Confidentiality and Privacy, and Patient Records

Confidentiality is a core part of my practice philosophy. Everything discussed, and everything recorded, as a result of establishing the doctor-patient relationship, becomes privileged.

My rationale with regard to confidentiality is this: I cannot know what information a particular patient might consider highly personal, and what they would consider unimportant banter. Therefore, I set the boundaries tightly, so as to protect any and all information that passes between us.

In keeping with this, I also consider it privileged information who my patients are. If you see me on the street, or at a restaurant, I will leave it to you to decide whether to greet me or not, lest you be required to answer in a way that you find uncomfortable the question from a companion, ‘how do you know him?’ If you greet me, on the other hand, I will definitely respond but I won’t initiate the conversation, and I won't take offense if you don't. Generally, this causes little difficulty, but it is only fair to let patients know ahead of time that this is my habit. 

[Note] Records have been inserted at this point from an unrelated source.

-- ==== Sys2Proof/Safety.lean ====
section
/-!
DEFINITION. The conditions under which claims say a command runs: what makes a core take the instruction at its next
address, and what makes it the only instruction of its bundle.
-/
namespace Sys2Proof.Machine

/-- Core c takes the instruction at its next address: it runs, waits for no lock, its bundle starts inside its kernel
and the instruction word reads good (R196, R208, R223). -/
abbrev Fetches (s : State) (c : Nat) : Prop :=
  c < 576 ∧ (s.core c).running = true ∧ lockWaits s c = false
    ∧ ((s.core c).bundle.count = 0 → (s.core c).kbase.toNat ≤ (s.core c).pc ∧ (s.core c).pc < (s.core c).klimit.toNat)
    ∧ (s.core c).pc + 4 * (s.core c).bundle.count < 0x10000
    ∧ kget s.mem.ibad (c * 65536 + ((s.core c).pc + 4 * (s.core c).bundle.count) / 8 * 8) = none

/-- No imprecise fault of the core waits, and its vector queue is empty (R224, R244, R246, R273). -/
abbrev NoneWaits (x : Core) : Prop :=
  (x.vfault = false ∧ x.sberr = none ∧ x.mxerr = none) ∧ (x.vseen = false ∧ x.vq = [] ∧ x.vpend = none)

/-- No hardware loop ends at the core's bundle (R215). -/
abbrev NoLoopEnd (x : Core) : Prop :=
  (vget x.lpcnt 0 0 = 0 ∨ (vget x.lpend 0 0).toNat ≠ x.pc) ∧ (vget x.lpcnt 1 0 = 0 ∨ (vget x.lpend 1 0).toNat ≠ x.pc)

/-- The next instruction of core c opens a bundle, with nothing waiting and no loop ending there. -/
abbrev Opens (s : State) (c : Nat) : Prop :=
  Fetches s c ∧ (s.core c).bundle = Bundle.init ∧ NoneWaits (s.core c) ∧ NoLoopEnd (s.core c)

/-- A core after it has committed a bundle of one instruction with these effects, a sticky SAT last (R196, assumption 70). -/
def committed (x : Core) (effs : List Eff) : Core :=
  { (inOrder effs).foldl (applyEff (x.pc + 4)) x with pc := x.pc + 4, bundle := Bundle.init, commits := x.commits + 1 }

/-- Without its stop bit an instruction that adds i to its bundle joins the open bundle, whose effects wait for the commit;
all else in the state stays (R196 to R198). -/
abbrev Adds (s : State) (c : Nat) (stop : Bool) (i : Iss) (r : Res) : Prop :=
  stop = false → Fetches s c → (s.core c).vpend = none → bundleOk (s.core c).bundle i = true →
    r = .next (s.setCore c { s.core c with bundle := (s.core c).bundle.add i })

/-- The two ways an instruction goes that adds i to its bundle, r being what exec answers. Without its stop bit it joins
the open bundle, whose effects wait for the commit. With its stop bit and alone in its bundle it commits: its effects
are carried out and the pc advances by one word. In both, all else in the state stays (R196 to R199). -/
def Issues (s : State) (c : Nat) (stop : Bool) (i : Iss) (r : Res) : Prop :=
  Adds s c stop i r
  ∧ (stop = true → Opens s c → r = .next (s.setCore c (committed (s.core c) i.effs)))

Parents of minor children have the right to information concerning the diagnosis and treatment of that child, but in the unlikely event that a child asks me to keep a confidence, I will do so, where ethically possible.

Patient records are equally confidential, if not more so. No one except myself and the patient to whom the record pertains (the exception being the parent of a minor patient as described above) are permitted access to them, except by written permission of the patient, or his or her legal guadian. Copies of patient records (or a summary document) are available to the patient, and to whomever the patient designates in a signed release form, at a nominal cost. All medical records are released in the form of a printed paper copy, rather than electronically.